The compressor protect light is not flashing, the light is just on 'Cool', but no action.

Is there are hard reset function?

The controller is housed in a jiffy box and the cords have nipples, but box does get yanked around a little – is it more likely that a wire has come loose?

Any help most appreciated – I don't want to waste another brew.

cheers.


----------



## spog (5/1/15)

Could be a loose wire from rough handling , check the connections to be sure,check the male plug end as well, if that doesn't solve the problem replace the lead ( cheaper than a new unit ). If this doesn't solve the problem it could well be a stuffed unit.
Cheers......spog...


----------



## Kellabrations (5/1/15)

Further info:

I've just put the probe into the freezer to trigger the heat function and plugged in an appliance – it's working, so only the cooling output is broken.
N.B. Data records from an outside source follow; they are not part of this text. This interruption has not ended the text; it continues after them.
theorem resumeChannel_keeps {a1 a2} (h : Keeps q s) : Keeps q (resumeChannel s a1 a2) := by
  unfold resumeChannel
  with_reducible repeat' (first
    | assumption
    | (extract_lets +onlyGivenNames x; refine keeps_step (q := q) (x := x) ?_ ?_; (on_goal 1 => (dsimp -zeta only [x]; clear x)); (on_goal 2 => (clear_value x; revert x; intro _ _)))
    | (extract_lets +onlyGivenNames x; revert x; intro _) | refine keeps_ite ?_ ?_ | refine takeDescriptor_keeps ?_
    | refine refresh_keeps ?_)

theorem writeDmaCmd_keeps {a1 a2 a3} (h : Keeps q s) : Keeps q (writeDmaCmd s a1 a2 a3) := by
  unfold writeDmaCmd
  with_reducible repeat' (first
    | assumption
    | (extract_lets +onlyGivenNames x; refine keeps_step (q := q) (x := x) ?_ ?_; (on_goal 1 => (dsimp -zeta only [x]; clear x)); (on_goal 2 => (clear_value x; revert x; intro _ _)))
    | refine keeps_ite ?_ ?_ | refine startChannel_keeps ?_ | refine resumeChannel_keeps ?_
    | refine abortChannel_keeps ?_)

theorem writeFields_keeps {a1 a2 a3 a4} (h : Keeps q s) : Keeps q (writeFields s a1 a2 a3 a4) := by
  unfold writeFields
  with_reducible repeat' (first
    | assumption | refine fun (_ : Keeps q _) => ?_
    | (extract_lets +onlyGivenNames x; refine keeps_step (q := q) (x := x) ?_ ?_; (on_goal 1 => (dsimp -zeta only [x]; clear x)); (on_goal 2 => (clear_value x; revert x; intro _ _)))
    | (extract_lets +onlyGivenNames x; revert x; intro _) | refine keeps_ite ?_ ?_ | refine keeps_foldl ?_ _ ?_
    | refine setF_keeps ?_ | intro _ | split
    | (constructor <;> dsimp only <;> first | exact Keeps.queue ‹_› | exact Keeps.mem ‹_› | exact Keeps.regs ‹_› | exact Keeps.ns ‹_› | exact Keeps.load ‹_›))

theorem writePlain_keeps {a1 a2 a3} (h : Keeps q s) : Keeps q (writePlain s a1 a2 a3) := by
  unfold writePlain
  with_reducible repeat' (first | assumption | refine writeFields_keeps ?_)

theorem writeDma_keeps {a1 a2 a3 a4} (h : Keeps q s) : Keeps q (writeDma s a1 a2 a3 a4) := by
  unfold writeDma
  with_reducible repeat' (first
    | assumption
    | (extract_lets +onlyGivenNames x; refine keeps_step (q := q) (x := x) ?_ ?_; (on_goal 1 => (dsimp -zeta only [x]; clear x)); (on_goal 2 => (clear_value x; revert x; intro _ _)))
    | (extract_lets +onlyGivenNames x; revert x; intro _) | refine keeps_ite ?_ ?_ | refine setDma_keeps ?_
    | refine writeDmaCmd_keeps ?_ | refine refresh_keeps ?_ | refine writePlain_keeps ?_ | split)

theorem popCvu_keeps {a1 a2} (h : Keeps q s) : Keeps q (popCvu s a1 a2) :=
  keeps_congr h rfl rfl rfl rfl rfl

theorem writeCvu_keeps {a1 a2 a3 a4} (h : Keeps q s) : Keeps q (writeCvu s a1 a2 a3 a4) := by
  unfold writeCvu
  with_reducible repeat' (first
    | assumption | refine keeps_ite ?_ ?_ | refine popCvu_keeps ?_
    | refine refresh_keeps ?_ | refine writePlain_keeps ?_ | split)

theorem postMbox_keeps {a1 a2} (h : Keeps q s) : Keeps q (postMbox s a1 a2) := by
  unfold postMbox
  with_reducible repeat' (first
    | assumption
    | (extract_lets +onlyGivenNames x; refine keeps_step (q := q) (x := x) ?_ ?_; (on_goal 1 => (dsimp -zeta only [x]; clear x)); (on_goal 2 => (clear_value x; revert x; intro _ _)))
    | (extract_lets +onlyGivenNames x; revert x; intro _) | refine keeps_ite ?_ ?_ | refine writeMbox_keeps ?_
    | refine addF_keeps ?_ | refine setHw_keeps ?_ | refine wakeEvent_keeps ?_
    | refine startWake_keeps ?_)

theorem chanOn_keeps {a1 a2} (h : Keeps q s) : Keeps q (chanOn s a1 a2) := by
  unfold chanOn
  with_reducible repeat' (first
    | assumption
    | refine keeps_ite ?_ ?_
    | refine goOn_keeps ?_
    | refine takeDescriptor_keeps ?_
    | refine keeps_of_eq1 (by assumption) ?_
    | refine keeps_of_eq2 (by assumption) ?_
    | refine keeps_of_eq12 (by assumption) ?_
    | intro _
    | split
    | (constructor <;> dsimp only <;> repeat first | exact Keeps.queue ‹_› | exact Keeps.mem ‹_› | exact Keeps.regs ‹_› | exact Keeps.ns ‹_› | exact Keeps.load ‹_› | refine Keeps.queue (q := q) ?_ | refine Keeps.mem (q := q) ?_ | refine Keeps.regs (q := q) ?_ | refine Keeps.ns (q := q) ?_ | refine Keeps.load (q := q) ?_))

theorem goOnAll_keeps (h : Keeps q s) : Keeps q (goOnAll s) := by
  unfold goOnAll
  with_reducible repeat' (first
    | assumption
    | refine fun (_ : Keeps q _) => ?_
    | refine keeps_ite ?_ ?_
    | refine keeps_foldl ?_ _ ?_
    | refine keeps_foldl1 ?_ _ ?_
    | refine chanOn_keeps ?_
    | intro _)

theorem performAcc_keeps {a1} (h : Keeps q s) : Keeps q (performAcc s a1) := by
  unfold performAcc
  with_reducible repeat' (first
    | assumption
    | refine fun (_ : Keeps q _) => ?_
    | (extract_lets +onlyGivenNames x; refine keeps_step (q := q) (x := x) ?_ ?_; (on_goal 1 => (dsimp -zeta only [x]; clear x)); (on_goal 2 => (clear_value x; revert x; intro _ _)))
    | (extract_lets +onlyGivenNames x; refine keeps_step1 (q := q) (x := x) ?_ ?_; (on_goal 1 => (dsimp -zeta only [x]; clear x)); (on_goal 2 => (clear_value x; revert x; intro _ _)))
    | (extract_lets +onlyGivenNames x; refine keeps_step2 (q := q) (x := x) ?_ ?_; (on_goal 1 => (dsimp -zeta only [x]; clear x)); (on_goal 2 => (clear_value x; revert x; intro _ _)))
    | refine keeps_ite ?_ ?_
    | refine keeps_foldl ?_ _ ?_
    | refine keeps_foldl1 ?_ _ ?_
    | refine wrTainted_keeps ?_
    | refine readBad_keeps ?_
    | refine emit_keeps ?_
    | refine sfPut_keeps ?_
    | refine keeps_of_eq1 (by assumption) ?_
    | refine keeps_of_eq2 (by assumption) ?_
    | refine keeps_of_eq12 (by assumption) ?_
    | intro _
    | split)

theorem makeAcc_keeps {a1} (h : Keeps q s) : Keeps q (makeAcc s a1) := by
  unfold makeAcc
  with_reducible repeat' (first
    | assumption
    | (extract_lets +onlyGivenNames x; refine keeps_step2 (q := q) (x := x) ?_ ?_; (on_goal 1 => (dsimp -zeta only [x]; clear x)); (on_goal 2 => (clear_value x; revert x; intro _ _)))
    | refine keeps_ite ?_ ?_
    | refine mustGo_keeps ?_
    | refine snoopLine_keeps ?_
    | refine performAcc_keeps ?_
    | refine keeps_of_eq1 (by assumption) ?_
    | refine keeps_of_eq2 (by assumption) ?_
    | refine keeps_of_eq12 (by assumption) ?_
    | intro _
    | split
    | (constructor <;> dsimp only <;> first | exact Keeps.queue ‹_› | exact Keeps.mem ‹_› | exact Keeps.regs ‹_› | exact Keeps.ns ‹_› | exact Keeps.load ‹_›)
    | (constructor <;> dsimp only <;> repeat first | exact Keeps.queue ‹_› | exact Keeps.mem ‹_› | exact Keeps.regs ‹_› | exact Keeps.ns ‹_› | exact Keeps.load ‹_› | refine Keeps.queue (q := q) ?_ | refine Keeps.mem (q := q) ?_ | refine Keeps.regs (q := q) ?_ | refine Keeps.ns (q := q) ?_ | refine Keeps.load (q := q) ?_))

theorem retryWaits_keeps (h : Keeps q s) : Keeps q (retryWaits s) := by
  unfold retryWaits
  with_reducible repeat' (first
    | assumption
    | refine fun (_ : Keeps q _) => ?_
    | refine keeps_ite ?_ ?_
    | refine keeps_foldl ?_ _ ?_
    | refine keeps_foldl1 ?_ _ ?_
    | refine makeAcc_keeps ?_
    | intro _
    | split
    | (constructor <;> dsimp only <;> first | exact Keeps.queue ‹_› | exact Keeps.mem ‹_› | exact Keeps.regs ‹_› | exact Keeps.ns ‹_› | exact Keeps.load ‹_›))

theorem execClrCnt_keeps (h : Keeps q s) : KeepsR q (execClrCnt s) := by
  unfold execClrCnt
  with_reducible repeat' (first
    | assumption | refine fun (_ : Keeps q _) => ?_ | (extract_lets +onlyGivenNames x; revert x; intro _)
    | refine keepsR_next ?_ | refine keeps_foldl ?_ _ ?_ | refine setInt_keeps ?_
    | refine setF_keeps ?_ | intro _)

theorem execCoupledPlanDrop_keeps {a1} (h : Keeps q s) : KeepsR q (execCoupledPlanDrop a1 s) := by
  unfold execCoupledPlanDrop
  with_reducible repeat' (first
    | assumption | (extract_lets +onlyGivenNames x; revert x; intro _) | refine keepsR_next ?_
    | refine keeps_ite ?_ ?_ | refine dropCoupled_keeps ?_)

theorem execCvuPop_keeps {a1 a2} (h : Keeps q s) : KeepsR q (execCvuPop a1 a2 s) := by
  unfold execCvuPop
  with_reducible repeat' (first
    | assumption
    | refine keepsR_next ?_
    | refine keepsR_fault _
    | refine keepsR_refused _
    | refine keepsR_ite ?_ ?_
    | refine keeps_ite ?_ ?_
    | refine popCvu_keeps ?_
    | intro _
    | split
    | (dsimp -zeta +zetaDelta only; split)
    | (constructor <;> dsimp only <;> first | exact Keeps.queue ‹_› | exact Keeps.mem ‹_› | exact Keeps.regs ‹_› | exact Keeps.ns ‹_› | exact Keeps.load ‹_›))

theorem execCvuUnitResult_keeps {a1 a2 a3} (h : Keeps q s) : KeepsR q (execCvuUnitResult a1 a2 a3 s) := by
  unfold execCvuUnitResult
  with_reducible repeat' (first
    | assumption
    | (extract_lets +onlyGivenNames x; revert x; intro _)
    | refine keepsR_next ?_
    | refine keepsR_fault _
    | refine keepsR_refused _
    | refine keepsR_ite ?_ ?_
    | refine keeps_ite ?_ ?_
    | refine cvuUnit_keeps ?_
    | refine keeps_of_eq1 (by assumption) ?_
    | refine keeps_of_eq2 (by assumption) ?_
    | refine keeps_of_eq12 (by assumption) ?_
    | intro _
    | split
    | (constructor <;> dsimp only <;> first | exact Keeps.queue ‹_› | exact Keeps.mem ‹_› | exact Keeps.regs ‹_› | exact Keeps.ns ‹_› | exact Keeps.load ‹_›))

theorem execCxlCntClr_keeps (h : Keeps q s) : KeepsR q (execCxlCntClr s) := by
  unfold execCxlCntClr
  with_reducible repeat' (first
    | assumption | refine fun (_ : Keeps q _) => ?_ | refine keepsR_next ?_
    | refine keeps_foldl ?_ _ ?_ | refine setF_keeps ?_ | intro _)

theorem execDescriptorComplete_keeps {a1 a2} (h : Keeps q s) : KeepsR q (execDescriptorComplete a1 a2 s) := by
  unfold execDescriptorComplete
  with_reducible repeat' (first | assumption | refine keepsR_next ?_ | refine completeChannel_keeps ?_)

theorem execDmaAbort_keeps {a1 a2} (h : Keeps q s) : KeepsR q (execDmaAbort a1 a2 s) := by
  unfold execDmaAbort
  with_reducible repeat' (first
    | assumption
    | refine keepsR_next ?_
    | refine keepsR_fault _
    | refine keepsR_refused _
    | refine keepsR_ite ?_ ?_
    | refine keeps_ite ?_ ?_
    | refine abortChannel_keeps ?_
    | intro _
    | split
    | (dsimp -zeta +zetaDelta only; split)
    | (constructor <;> dsimp only <;> first | exact Keeps.queue ‹_› | exact Keeps.mem ‹_› | exact Keeps.regs ‹_› | exact Keeps.ns ‹_› | exact Keeps.load ‹_›))

theorem execDmaResume_keeps {a1 a2} (h : Keeps q s) : KeepsR q (execDmaResume a1 a2 s) := by
  unfold execDmaResume
  with_reducible repeat' (first
    | assumption
    | refine keepsR_next ?_
    | refine keepsR_fault _
    | refine keepsR_refused _
    | refine keepsR_ite ?_ ?_
    | refine keeps_ite ?_ ?_
    | refine resumeChannel_keeps ?_
    | intro _
    | split
    | (dsimp -zeta +zetaDelta only; split)
    | (constructor <;> dsimp only <;> first | exact Keeps.queue ‹_› | exact Keeps.mem ‹_› | exact Keeps.regs ‹_› | exact Keeps.ns ‹_› | exact Keeps.load ‹_›))

theorem execDmaStart_keeps {a1 a2} (h : Keeps q s) : KeepsR q (execDmaStart a1 a2 s) := by
  unfold execDmaStart
  with_reducible repeat' (first
    | assumption
    | refine keepsR_next ?_
    | refine keepsR_fault _
    | refine keepsR_refused _
    | refine keepsR_ite ?_ ?_
    | refine keeps_ite ?_ ?_
    | refine startChannel_keeps ?_
    | intro _
    | split
    | (dsimp -zeta +zetaDelta only; split)
    | (constructor <;> dsimp only <;> first | exact Keeps.queue ‹_› | exact Keeps.mem ‹_› | exact Keeps.regs ‹_› | exact Keeps.ns ‹_› | exact Keeps.load ‹_›))

theorem execDoeAbort_keeps {a1} (h : Keeps q s) : KeepsR q (execDoeAbort a1 s) := by
  unfold execDoeAbort
  with_reducible repeat' (first
    | assumption
    | refine keepsR_next ?_
    | refine keepsR_fault _
    | refine keepsR_refused _
    | refine keepsR_ite ?_ ?_
    | refine keeps_ite ?_ ?_
    | refine setDoe_keeps ?_
    | intro _
    | split
    | (dsimp -zeta +zetaDelta only; split)
    | (constructor <;> dsimp only <;> first | exact Keeps.queue ‹_› | exact Keeps.mem ‹_› | exact Keeps.regs ‹_› | exact Keeps.ns ‹_› | exact Keeps.load ‹_›))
Does this narrow it down to a loose connection?


----------



## spog (5/1/15)

Possibly,as I don't have one of these units I can only offer as above.
Question back at you,are the heating/ cooling connections interchangeable ?,perhaps try swapping them over and see if it works.
Seems strange that one function works and the other not, have a good look at the cooling side of the units connection for loose/ damaged or corroded parts.


----------



## Kellabrations (6/1/15)

Cheers Spog. I'll pull it apart on the weekend and see if there's anything obviously loose.

Going to hurt to throw out my brew but have low expectations of US05 fermenting at 28c.


----------



## TheBigD (6/1/15)

best thing about low expectations is they're often exceeded stick it in a laundry basin with some water and ice bottles to ferment out it and then bottle it and put it away for a few months.


----------



## Yob (6/1/15)

It's entirely possible the relay shit itself, I had one go on one I was running the bubs oil heater on.. My advice is that they are cheap enough to have a couple of spares and take 5 mins to swap out.


----------



## Kellabrations (6/1/15)

So I pulled the controller apart and two connections had come loose. At least I know the problem now.

Thanks to all who offered advice.


----------